Technical information
- Licensing authority: FCC
- Facility ID: 24481
- Class: C3
- ERP: 20,000 watts
- HAAT: 114 meters (374 ft)
- Transmitter coordinates: 34°38′13.10″N 82°42′29.70″W﻿ / ﻿34.6369722°N 82.7082500°W

Links
- Public license information: Public file; LMS;
- Webcast: Listen Live
- Website: theroarfm.com

= WCCP-FM =

WCCP-FM (105.5 MHz) is a commercial radio station in Clemson, South Carolina. It is owned by the Byrne Acquisition Group, headed by John Byrne, and it broadcasts a sports format known as "The Roar". Weekdays it has a line up of local sports hosts. Nights and weekends, it carries CBS Sports Radio. Programming is simulcast on WAHT 1560 AM in Cowpens, South Carolina, and on its FM translator at 97.5 MHz.

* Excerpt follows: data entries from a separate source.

-- ==== Sys2Proof/Machine/Message.lean ====
section
/-! DEFINITION. SHA-256 of a whole message, the function the command sequences compute, and those sequences
(rules R49, R94, R112). -/

namespace Sys2Proof.Machine

/-- `z`, the least number ≥ 0 with `(N + 1 + z) mod 64 = 56` (R94). -/
def padZeros (n : Nat) : Nat := (119 - n % 64) % 64

/-- `M ++ 0x80 ++ 0x00^z ++ BE64(8N)` (R94). -/
def padMessage (m : List Byte) : List Byte :=
  m ++ [0x80] ++ List.replicate (padZeros m.length) 0 ++ be64 (BitVec.ofNat 64 (8 * m.length))

/-- The first 64 bytes of a list as a block. -/
def toBlock (bs : List Byte) : Block := Vector.ofFn fun i : Fin 64 => bs.getD i.val 0

/-- The first `n` blocks of a list of bytes, in order. -/
def takeBlocks : Nat → List Byte → List Block
  | 0, _ => []
  | n + 1, bs => toBlock bs :: takeBlocks n (bs.drop 64)

/-- The blocks of a list of bytes whose length is a multiple of 64. -/
def messageBlocks (bs : List Byte) : List Block := takeBlocks (bs.length / 64) bs

/-- The SHA-256 digest of a message (R94): `Compress` applied from `IV` to the blocks of the padded message, in
order. -/
def sha256 (m : List Byte) : Words8 := (messageBlocks (padMessage m)).foldl compress iv

/-- The UPDATE commands of a message cut into beats, each a LEN and a DATA (R49, R94). -/
def beatCommands (beats : List (BitVec 3 × Word)) : List Instr := beats.map fun b => .update b.1 b.2

/-- The message bytes the beats carry, in order (R58). -/
def beatsMessage (beats : List (BitVec 3 × Word)) : List Byte := beats.flatMap fun b => beatBytes b.1 b.2

/-- INIT, then the beats (R112 steps 3 and 4). -/
def messageCommands (beats : List (BitVec 3 × Word)) : List Instr := .init :: beatCommands beats

/-- INIT, the beats, FINALIZE (R94, R112 steps 3 to 5). -/
def hashCommands (beats : List (BitVec 3 × Word)) : List Instr := messageCommands beats ++ [.finalize]

end Sys2Proof.Machine
end

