/-! ### NOP (R84) -/

/-- A word with OP = 0 and a bit set below OP is no command. -/
theorem decode_of_opZero {w : CmdWord} (hop : w.toNat / 2 ^ 36 = 0) (hw : w ≠ 0) : decode w = .error .badFormat := by
  have hrest : w.toNat % 2 ^ 36 ≠ 0 := by
    intro h0
    have hzero : w.toNat = 0 := by omega
    exact hw (BitVec.eq_of_toNat_eq hzero)
  rw [decode_eq_numeric, if_neg (by omega), if_neg (by omega), if_pos hrest]

/-- Settles O16: NOP's arm is the identity, and any other word with OP = 0 fails the format check. -/
theorem nopChangesNothing : Obligations.NopChangesNothing := by
  unfold Obligations.NopChangesNothing
  refine ⟨fun s => rfl, by decide, fun w s hop hw => ?_⟩
  have hd := decode_of_opZero hop hw
  exact ⟨hd, acceptWord_of_decode_error hd s⟩

/-! ### INIT (R85) -/

theorem statusRegister_initContext {s : State} (hb : s.busy = false) :
    (initContext s).statusRegister = 0x00000001 := by
  simp only [State.statusRegister, initContext_bufLen, initContext_errCode, initContext_digestValid, initContext_busy,
    initContext_phase, hb]
  decide

/-- Settles O17: INIT has one outcome, whatever the phase. -/
theorem initStartsMessage : Obligations.InitStartsMessage := by
  unfold Obligations.InitStartsMessage
  intro s
  exact ⟨initContext s, rfl, rfl, statusRegister_initContext⟩

/-! ### No residue of the state INIT found (R85) -/

section
variable {s s' : State}

/-- A word, legal or not, leaves the same context from two states with the same context. -/
theorem SameContext.after_acceptWord (h : SameContext s s') (w : CmdWord) :
    ∃ u u' : State, acceptWord w s = .next u ∧ acceptWord w s' = .next u' ∧ SameContext u u' := by
  unfold acceptWord
  rcases decode w with i | e
  · exact h.after_exec i
  · exact ⟨_, _, rfl, rfl, h.after_cmdError _⟩

theorem SameContext.after_acceptAll (h : SameContext s s') (ws : List CmdWord) :
    ∃ t t' : State, acceptAll ws s = .next t ∧ acceptAll ws s' = .next t' ∧ SameContext t t' := by
  induction ws generalizing s s' with
  | nil => exact ⟨s, s', rfl, rfl, h⟩
  | cons w ws ih =>
    obtain ⟨u, u', hu, hu', hc⟩ := h.after_acceptWord w
    rw [acceptAll_next ws hu, acceptAll_next ws hu']
    exact ih hc

/-- A legal state with BUSY = 0 has nothing outside the context but what R21 and R29 to R32 fix, so INIT leaves the same
state from any two with the same coming inputs. -/
theorem initContext_eq_of_legal (h : Legal s) (h' : Legal s') (hb : s.busy = false) (hb' : s'.busy = false)
    (hi : s.inputs = s'.inputs) : initContext s = initContext s' := by
  obtain ⟨hq, he⟩ := h.quiet hb
  obtain ⟨hq', he'⟩ := h'.quiet hb'
  obtain ⟨hw, hr⟩ := h.scratch_zero he
  obtain ⟨hw', hr'⟩ := h'.scratch_zero he'
  have ht : s.t = 0 := h.counter_zero (by simp [he])
  have ht' : s'.t = 0 := h'.counter_zero (by simp [he'])
  simp only [initContext, hb, hb', hi, hq, hq', he, he', hw, hw', hr, hr', ht, ht']

end

/-- Settles O18: INIT sets the whole context, and no word that follows looks beyond it. -/
theorem initLeavesNoResidue : Obligations.InitLeavesNoResidue := by
  unfold Obligations.InitLeavesNoResidue
  intro s s' ws
  have hinit (u : State) : acceptAll (encode .init :: ws) u = acceptAll ws (initContext u) :=
    acceptAll_next ws (acceptWord_encode (i := .init) rfl u)
  obtain ⟨t, t', ht, ht', hc⟩ := (sameContext_initContext s s').after_acceptAll ws
  rw [hinit, hinit]
  refine ⟨⟨t, t', ht, ht', hc⟩, fun h h' hb hb' hi => ⟨t, ht, ?_⟩⟩
  rw [← initContext_eq_of_legal h h' hb hb' hi, ht]

/-! ### The traps of UPDATE and FINALIZE (R86, R88, R89) -/

theorem exec_update_notActive {s : State} (hp : s.phase ≠ .active) {n : BitVec 3} (hn : n.toNat ≤ 4) (d : Word) :
    exec (.update n d) s = .next (cmdError .notActive s) := by
  have herr : updateError n s = some .notActive := by
    rw [updateError, Config.beatMaxBytes, if_neg (Nat.not_lt.2 hn), if_pos hp]
  rw [exec_update, herr]

theorem exec_update_lengthOverflow {s : State} (hp : s.phase = .active) {n : BitVec 3} (hn : n.toNat ≤ 4)
    (hmax : 2 ^ 61 - 1 < s.totalLen.toNat + n.toNat) (d : Word) :
    exec (.update n d) s = .next (cmdError .lengthOverflow s) := by
  have herr : updateError n s = some .lengthOverflow := by
    rw [updateError, Config.beatMaxBytes, Config.maxMsgBytes, if_neg (Nat.not_lt.2 hn), if_neg (not_not.2 hp),
      if_pos hmax]
  rw [exec_update, herr]

theorem exec_finalize_notActive {s : State} (hp : s.phase ≠ .active) :
    exec .finalize s = .next (cmdError .notActive s) := by
  rw [exec_finalize, finalizeError, if_pos hp]

/-- Settles O28: the error entry leaves the zero context, and its code when PHASE was not ERROR. -/
theorem phaseAndLengthTraps : Obligations.PhaseAndLengthTraps := by
  unfold Obligations.PhaseAndLengthTraps
  intro s
  refine ⟨fun hp => ⟨fun n d hn => exec_update_notActive hp hn d, exec_finalize_notActive hp⟩, ?_⟩
  intro n d hp hn hmax
  have hcode : (cmdError .lengthOverflow s).errCode = .lengthOverflow := by simp [hp]
  exact ⟨_, exec_update_lengthOverflow hp hn hmax d, hcode, rfl, rfl, rfl, rfl, rfl⟩

/-- Settles O21: in ACTIVE there is no byte to absorb or count; elsewhere the phase check comes first. -/
theorem zeroLengthUpdate : Obligations.ZeroLengthUpdate := by
  unfold Obligations.ZeroLengthUpdate
  intro s d
  have hzero : (0 : BitVec 3).toNat ≤ 4 := by decide
  refine ⟨fun hp hmax => ?_, fun hp => exec_update_notActive hp hzero d⟩
  calc exec (.update 0 d) s = .next (absorbMessage [] s) := exec_update_eq_absorbMessage d hp hzero hmax
    _ = .next s := by rw [absorbMessage_nil]

end Sys2Proof
end

section
/-! PROOFS. The blocks of UPDATE and FINALIZE byte by byte, and everything else they leave (rules R43, R58, R86, R87, R89
to R93). -/

namespace Sys2Proof.Machine

/-! ### UPDATE (R86, R87) -/

/-- The block an UPDATE fills without reaching its end. -/
theorem fillBlock_beatBytes (n : Nat) (len : BitVec 3) (d : Word) (b : Block) {i : Nat} (hi : i < 64) :
    (fillBlock n (beatBytes len d) b)[i] =
      if n ≤ i ∧ i < n + len.toNat then beatByte d (i - n) else b[i] := by
  rw [fillBlock_get, beatBytes_length]
  split_ifs with h
  · exact beatBytes_getD len d _ (by omega)
  · rfl

/-- The block a beat completes from index `n` on. -/
theorem fillBlock_take_beatBytes {n : Nat} {len : BitVec 3} (d : Word) (b : Block) (h : 64 ≤ n + len.toNat)
    {i : Nat} (hi : i < 64) :
    (fillBlock n ((beatBytes len d).take (64 - n)) b)[i] = if n ≤ i then beatByte d (i - n) else b[i] := by
  rw [fillBlock_get, List.length_take, beatBytes_length]
  by_cases hni : n ≤ i
  · rw [if_pos (by omega), if_pos hni, List.getD_eq_getElem?_getD, List.getElem?_take_of_lt (by omega),
      ← List.getD_eq_getElem?_getD, beatBytes_getD len d _ (by omega)]
  · rw [if_neg (by omega), if_neg hni]

/-- The block that a beat's bytes from the `k`-th on start. -/
theorem fillBlock_drop_beatBytes (k : Nat) (len : BitVec 3) (d : Word) {i : Nat} (hi : i < 64) :
    (fillBlock 0 ((beatBytes len d).drop k) zeroBlock)[i] = if i < len.toNat - k then beatByte d (i + k) else 0 := by
  rw [fillBlock_get, List.length_drop, beatBytes_length, zeroBlock_get i hi, Nat.sub_zero]
  by_cases hlt : i < len.toNat - k
  · rw [if_pos (by omega), if_pos hlt, List.getD_eq_getElem?_getD, List.getElem?_drop, ← List.getD_eq_getElem?_getD,
      Nat.add_comm k i, beatBytes_getD len d _ (by omega)]
  · rw [if_neg (by omega), if_neg hlt]

/-- Settles O19: the beat's bytes are absorbed into a buffer they do not fill. -/
theorem updateWithinBlock : Obligations.UpdateWithinBlock := by
  unfold Obligations.UpdateWithinBlock
  intro s n d hp hn hmax hlt
  refine ⟨fillBlock s.bufLen.toNat (beatBytes n d) s.buf, fun i => fillBlock_beatBytes _ n d _ i.isLt, ?_⟩
  rw [exec_update_eq_absorbMessage d hp hn hmax, absorbMessage, absorbAll_within _ _ (by rwa [beatBytes_length]),
    beatBytes_length]
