/-- `imm` is offset[12:1]; bits [24:15] are given as one field. -/
def bType (imm : BitVec 12) (mid : BitVec 10) (f3 : BitVec 3) (op : BitVec 7) : Parcel :=
  (imm.extractLsb' 11 1 ++ imm.extractLsb' 4 6 ++ mid ++ f3 ++ imm.extractLsb' 0 4 ++ imm.extractLsb' 10 1 ++ op
    : BitVec (1 + 6 + 10 + 3 + 4 + 1 + 7))

/-- `imm` is offset[20:1]. -/
def jType (imm : BitVec 20) (rd : Reg) : Parcel :=
  (imm.extractLsb' 19 1 ++ imm.extractLsb' 0 10 ++ imm.extractLsb' 10 1 ++ imm.extractLsb' 11 8 ++ rd ++ 0x6F#7
    : BitVec (1 + 10 + 1 + 8 + 5 + 7))

def sImm (w : Parcel) : BitVec 12 := fld w 25 7 ++ fld w 7 5
def bImm (w : Parcel) : BitVec 12 := (fld w 31 1 ++ fld w 7 1 ++ fld w 25 6 ++ fld w 8 4 : BitVec (1 + 1 + 6 + 4))
def jImm (w : Parcel) : BitVec 20 := (fld w 31 1 ++ fld w 12 8 ++ fld w 20 1 ++ fld w 21 10 : BitVec (1 + 8 + 1 + 10))

/-! ### Decoding parcels -/

abbrev DRes := Except DecodeErr Instr

def noFun : DRes := .error .reservedFunction

/-- Accept `i` when the fields marked 0 are zero (R30). -/
def zeroIf (b : Bool) (i : Instr) : DRes := if b then .ok i else .error .nonzeroField

def dLoad (w : Parcel) (op7 : BitVec 7) : DRes :=
  match [LoadOp.lb, .lh, .lw, .ld, .lbu, .lhu, .lwu, .flh, .flw, .fld].find? (fun o => o.codes == (fld w 12 3, op7)) with
  | some o => .ok (.load o (fld w 7 5) (fld w 15 5) (fld w 20 12))
  | none => noFun

def dStore (w : Parcel) (op7 : BitVec 7) : DRes :=
  match [StoreOp.sb, .sh, .sw, .sd, .fsh, .fsw, .fsd].find? (fun o => o.codes == (fld w 12 3, op7)) with
  | some o => .ok (.store o (fld w 15 5) (fld w 20 5) (sImm w))
  | none => noFun

def dAmo (w : Parcel) : DRes :=
  let dbl := fld w 12 3 == 3#3
  let aq := fld w 26 1 == 1#1
  let rl := fld w 25 1 == 1#1
  let rd := fld w 7 5
  let rs1 := fld w 15 5
  let rs2 := fld w 20 5
  if fld w 12 3 != 2#3 && fld w 12 3 != 3#3 then noFun
  else if fld w 27 5 = 2#5 then (if rs2 = 0 then .ok (.lr dbl aq rl rd rs1) else noFun)
  else if fld w 27 5 = 3#5 then .ok (.sc dbl aq rl rd rs1 rs2)
  else match [AmoOp.swap, .add, .xor, .and, .or, .min, .max, .minu, .maxu].find? (fun o => o.code == fld w 27 5) with
    | some o => .ok (.amo o dbl aq rl rd rs1 rs2)
    | none => noFun

/-- MISC-MEM: the rd, rs1 and immediate fields that RISC-V reserves for future hints are ignored. -/
def dMisc (w : Parcel) : DRes :=
  if fld w 12 3 = 0#3 then
    (if fld w 28 4 = 0#4 ∨ fld w 28 4 = 8#4 then .ok (.fence (fld w 28 4) (fld w 24 4) (fld w 20 4)) else noFun)
  else if fld w 12 3 = 1#3 then .ok .fenceI
  else noFun

def dSystem (w : Parcel) : DRes :=
  if w = 0x00000073#32 then .ok .ecall
  else if w = 0x00100073#32 then .ok .ebreak
  else
    let ui := fld w 14 1 == 1#1
    match [CsrOp.rw, .rs, .rc].find? (fun o => o.code == fld w 12 2) with
    | some o => .ok (.csrAccess o ui (fld w 20 12) (fld w 7 5) (fld w 15 5))
    | none => noFun

/-- OP, OP-32, OP-IMM and OP-IMM-32. -/
def dInt (w : Parcel) (op7 : BitVec 7) : DRes :=
  let rd := fld w 7 5
  let rs1 := fld w 15 5
  match allUn.find? (fun o => o.codes == (fld w 20 12, fld w 12 3, op7)) with
  | some o => .ok (.integerOp (.un o rd rs1))
  | none =>
  match allRR.find? (fun o => o.codes == (fld w 25 7, fld w 12 3, op7)) with
  | some o => .ok (.integerOp (.rr o rd rs1 (fld w 20 5)))
  | none =>
  match allImm.find? (fun o => o.codes == (fld w 12 3, op7)) with
  | some o => .ok (.integerOp (.imm o rd rs1 (fld w 20 12)))
  | none =>
  match allSh.find? (fun o => o.codes == (fld w 26 6, fld w 12 3, op7) && (!o.short || fld w 25 1 == 0#1)) with
  | some o => .ok (.integerOp (.shift o rd rs1 (fld w 20 6)))
  | none => noFun

def dFma (w : Parcel) (op7 : BitVec 7) : DRes :=
  match ffmtOf (fld w 25 2), [FmaOp.madd, .msub, .nmsub, .nmadd].find? (fun o => o.code == op7) with
  | some f, some o => .ok (.floatOp (.fma o f (fld w 7 5) (fld w 15 5) (fld w 20 5) (fld w 27 5) (fld w 12 3)))
  | _, _ => noFun

def dFp (w : Parcel) : DRes :=
  let rd := fld w 7 5
  let rs1 := fld w 15 5
  let rs2 := fld w 20 5
  let f3 := fld w 12 3
  match ffmtOf (fld w 25 2) with
  | none => noFun
  | some f =>
    let f5 := fld w 27 5
    match [FArith.add, .sub, .mul, .div].find? (fun o => o.code == f5) with
    | some o => .ok (.floatOp (.arith o f rd rs1 rs2 f3))
    | none =>
    if f5 = 11#5 then (if rs2 = 0 then .ok (.floatOp (.sqrt f rd rs1 f3)) else noFun)
    else if f5 = 4#5 then
      (match [FSgn.sgnj, .sgnjn, .sgnjx].find? (fun o => o.code == f3) with
       | some o => .ok (.floatOp (.sgnj o f rd rs1 rs2))
       | none => noFun)
    else if f5 = 5#5 then
      (if f3 = 0#3 then .ok (.floatOp (.minmax false f rd rs1 rs2))
       else if f3 = 1#3 then .ok (.floatOp (.minmax true f rd rs1 rs2)) else noFun)
    else if f5 = 20#5 then
      (match [FCmp.le, .lt, .eq].find? (fun o => o.code == f3) with
       | some o => .ok (.floatOp (.cmp o f rd rs1 rs2))
       | none => noFun)
    else if f5 = 8#5 then
      (match ffmtOf (rs2.extractLsb' 0 2) with
       | some g => if rs2.extractLsb' 2 3 = 0#3 ∧ g ≠ f then .ok (.floatOp (.cvt f g rd rs1 f3)) else noFun
       | none => noFun)
    else if f5 = 24#5 then
      (match ifmtOf rs2 with
       | some t => .ok (.floatOp (.toInt t f rd rs1 f3))
       | none => noFun)
    else if f5 = 26#5 then
      (match ifmtOf rs2 with
       | some t => .ok (.floatOp (.ofInt t f rd rs1 f3))
       | none => noFun)
    else if f5 = 28#5 then
      (if rs2 = 0 ∧ f3 = 0#3 then .ok (.floatOp (.mvX f rd rs1))
       else if rs2 = 0 ∧ f3 = 1#3 then .ok (.floatOp (.cls f rd rs1)) else noFun)
    else if f5 = 30#5 then (if rs2 = 0 ∧ f3 = 0#3 then .ok (.floatOp (.mvF f rd rs1)) else noFun)
    else noFun

def withScope (b : BitVec 3) (k : Scope → DRes) : DRes :=
  match scopeOf b with
  | some sc => k sc
  | none => .error .badScope

/-- The parcel is an `scx`, whatever its scope field holds (R34). -/
def isScx (w : Parcel) : Bool := w &&& 0xFF8FFFFF#32 == 0x0400200B#32

/-- custom-0, R33, R34. -/
def dCustom0 (w : Parcel) : DRes :=
  let rd := fld w 7 5
  let rs1 := fld w 15 5
  let rs2 := fld w 20 5
  let f3 := fld w 12 3
  if f3 = 0#3 then
    withScope (fld w 29 3) fun sc => .ok (.lda (sizeOf2 (fld w 27 2)) sc rd rs1 (fld w 25 2 ++ rs2))
  else if f3 = 1#3 then
    withScope (fld w 29 3) fun sc => .ok (.stl (sizeOf2 (fld w 27 2)) sc rs1 rs2 (fld w 25 2 ++ rd))
  else if f3 = 2#3 then
    let f7 := fld w 25 7
    if f7 = 0#7 then
      (if fld w 23 2 = 0#2 ∧ rs1 = 0 ∧ rd = 0 then withScope (fld w 20 3) fun sc => .ok (.ofence sc) else .error .nonzeroField)
    else if f7 = 1#7 then
      (if fld w 22 3 = 0#3 ∧ rs1 = 0 ∧ rd = 0 then
        (if fld w 20 2 = 1#2 then .ok (.xfence .se) else if fld w 20 2 = 2#2 then .ok (.xfence .el)
         else if fld w 20 2 = 3#2 then .ok (.xfence .both) else noFun)
       else .error .nonzeroField)
    else if f7 = 2#7 then
      (if fld w 23 2 = 0#2 ∧ rs1 = 0 ∧ rd = 0 then withScope (fld w 20 3) fun sc => .ok (.scx sc) else .error .nonzeroField)
    else if f7 = 4#7 then zeroIf (rd == 0) (.redaddW rs1 rs2)
    else if f7 = 5#7 then zeroIf (rd == 0) (.redaddD rs1 rs2)
    else if f7 = 6#7 then zeroIf (rd == 0) (.redaddF rs1 rs2)
    else noFun
  else if f3 = 3#3 then zeroIf (fld w 7 2 == 0#2) (.imx (fld w 25 7 ++ rs2 ++ rs1 ++ fld w 9 3 : BitVec (7 + 5 + 5 + 3)))
  else
    match allSamo.find? (fun o => o.code == fld w 28 4) with
    | some o => withScope (fld w 25 3) fun sc => .ok (.samo o sc (fld w 13 1 == 1#1) (fld w 12 1 == 1#1) rd rs1 rs2)
    | none => noFun

/-- custom-1, R38, R39. -/
def dCustom1 (w : Parcel) : DRes :=
  let rd := fld w 7 5
  let rs1 := fld w 15 5
  let rs2 := fld w 20 5
  let f3 := fld w 12 3
  let f7 := fld w 25 7
  let z1 := rd == 0 && rs2 == 0        -- form: rs1 only
  let z2 := rd == 0                    -- form: rs1, rs2
  let z0 := rd == 0 && rs1 == 0 && rs2 == 0
  if f3 = 0#3 then
    if f7 = 0#7 then zeroIf z1 (.spawn rs1)
    else if f7 = 1#7 then zeroIf z2 (.arm rs1 rs2)
    else if f7 = 2#7 then zeroIf z2 (.sig rs1 rs2)
    else if f7 = 3#7 then zeroIf z0 .tdone
    else if f7 = 4#7 then zeroIf z0 .tyield
    else if f7 = 5#7 then zeroIf (rs2 == 0) (.tcall rd rs1)
    else if f7 = 6#7 then zeroIf z0 .tret
    else noFun
  else if f3 = 1#3 then
    if f7 = 0#7 then zeroIf z1 (.join rs1)
    else if f7 = 1#7 then zeroIf z1 (.leave rs1)
    else if f7 = 2#7 then zeroIf z2 (.bar rs1 rs2)
    else if f7 = 3#7 then zeroIf z2 (.bara rs1 rs2)
    else if f7 = 4#7 then zeroIf z2 (.barw rs1 rs2)
    else if f7 = 5#7 then .ok (.vote rd rs1 rs2)
    else if f7 = 6#7 then zeroIf (rs1 == 0 && rs2 == 0) (.sstep rd)
    else if f7 = 7#7 then zeroIf z1 (.gfuse rs1)
    else if f7 = 8#7 then zeroIf z0 .gsplit
    else noFun
  else if f3 = 2#3 then
    if f7 = 0#7 then zeroIf (rd == 0 && fld w 24 1 == 0#1) (.qpush (fld w 20 4) rs1)
    else if f7 = 1#7 then zeroIf (rs1 == 0 && fld w 24 1 == 0#1) (.qpop rd (fld w 20 4))
    else if f7 = 2#7 then zeroIf (rs1 == 0 && fld w 24 1 == 0#1) (.qpeek rd (fld w 20 4))
    else if f7 = 3#7 then zeroIf (fld w 10 2 == 0#2) (.msend rs1 rs2 (fld w 7 3))
    else if f7 = 4#7 then zeroIf (fld w 23 2 == 0#2) (.mpop rd (fld w 20 3) rs1)
    else noFun
  else if f3 = 3#3 then
    if f7 = 0#7 then zeroIf (fld w 9 3 == 0#3 && rs2 == 0) (.epush (queueOf (fld w 7 2)) rs1)
    else if f7 = 1#7 then zeroIf (fld w 9 3 == 0#3) (.epushb (queueOf (fld w 7 2)) rs1 rs2)
    else if f7 = 2#7 then zeroIf (fld w 22 3 == 0#3 && rs1 == 0) (.epop rd (queueOf (fld w 20 2)))
    else if f7 = 3#7 then zeroIf (fld w 22 3 == 0#3 && rs1 == 0) (.epopnb rd (queueOf (fld w 20 2)))
    else if f7 = 4#7 then
      (if fld w 7 4 = 0#4 then noFun else zeroIf (fld w 11 1 == 0#1 && rs1 == 0 && rs2 == 0) (.gset (fld w 7 4)))
    else if f7 = 5#7 then
      (if fld w 7 4 = 0#4 then noFun else zeroIf (fld w 11 1 == 0#1 && rs1 == 0 && rs2 == 0) (.gclr (fld w 7 4)))
    else if f7 = 6#7 then zeroIf z1 (.wfc rs1)
    else if f7 = 7#7 then zeroIf z1 (.wfcy rs1)
    else noFun
  else if f3 = 4#3 then
    if f7 = 0#7 then zeroIf (rs1 == 0 && rs2 == 0) (.wopen rd)
    else if f7 = 1#7 then zeroIf z1 (.wcommit rs1)
    else if f7 = 2#7 then zeroIf z1 (.wrewind rs1)
    else if f7 = 3#7 then zeroIf (rs2 == 0) (.wstat rd rs1)
    else noFun
  else if f3 = 6#3 then zeroIf (fld w 21 4 == 0#4) (.bcb (fld w 15 6) (bImm w))
  else if f3 = 7#3 then zeroIf (fld w 21 4 == 0#4) (.bcbn (fld w 15 6) (bImm w))
  else noFun

/-- custom-2, R40. -/
def dCustom2 (w : Parcel) : DRes :=
  let rd := fld w 7 5
  let rs1 := fld w 15 5
  let rs2 := fld w 20 5
  let f3 := fld w 12 3
  let f7 := fld w 25 7
  let d0 := fld w 11 1 == 0#1
  if f3 = 0#3 then
    if f7 = 0#7 then zeroIf d0 (.vwset (fld w 7 4) rs1 rs2)
    else if f7 = 1#7 then zeroIf (fld w 19 1 == 0#1 && fld w 21 4 == 0#4) (.vwget rd (fld w 15 4) (fld w 20 1 == 1#1))
    else noFun
  else if f3 = 1#3 then zeroIf d0 (.vld (fld w 7 4) rs1 (fld w 20 12))
  else if f3 = 2#3 then zeroIf (fld w 24 1 == 0#1) (.vst (fld w 20 4) rs1 (sImm w))
  else if f3 = 3#3 then .ok (.tld (fld w 7 4) (fld w 11 1 == 1#1) rs1 (fld w 20 12))
  else if f3 = 4#3 then .ok (.tst (fld w 20 4) (fld w 24 1 == 1#1) rs1 (sImm w))
  else if f3 = 5#3 then
    if f7 = 0#7 then zeroIf d0 (.ringset (fld w 7 4) rs1 rs2)
    else if f7 = 1#7 then zeroIf (d0 && rs2 == 0) (.ringadv (fld w 7 4) rs1)
    else if f7 = 2#7 then zeroIf (d0 && rs2 == 0) (.ringrel (fld w 7 4) rs1)
    else noFun
  else if f3 = 6#3 then
    if f7 = 0#7 then zeroIf (d0 && rs2 == 0 && fld w 19 1 == 0#1) (.xmv (fld w 7 4) (fld w 15 4))
    else if f7 = 1#7 then zeroIf (rd == 0 && rs2 == 0) (.shape rs1)
    else noFun
  else noFun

WCCP-FM has an effective radiated power (ERP) of 20,000 watts. The transmitter is off Harper Road in Pendleton, South Carolina.

==Station history==

WCCP-FM signed on the air on April 8, 1993 at 104.9 MHz. It was an oldies station using the name "Foothills 104.9", but switched to all-sports by the end of the decade. Tommy Powell was mainly responsible for getting WCCP-FM 104.9 on the air. Since 2003, WCCP-FM has been the flagship radio station for Clemson University athletics. It also carries Atlanta Falcons football and Atlanta Braves baseball games.

On May 5, 2014, WCCP-FM moved from 104.9 FM to 105.5 FM and rebranded as "105.5 The Roar".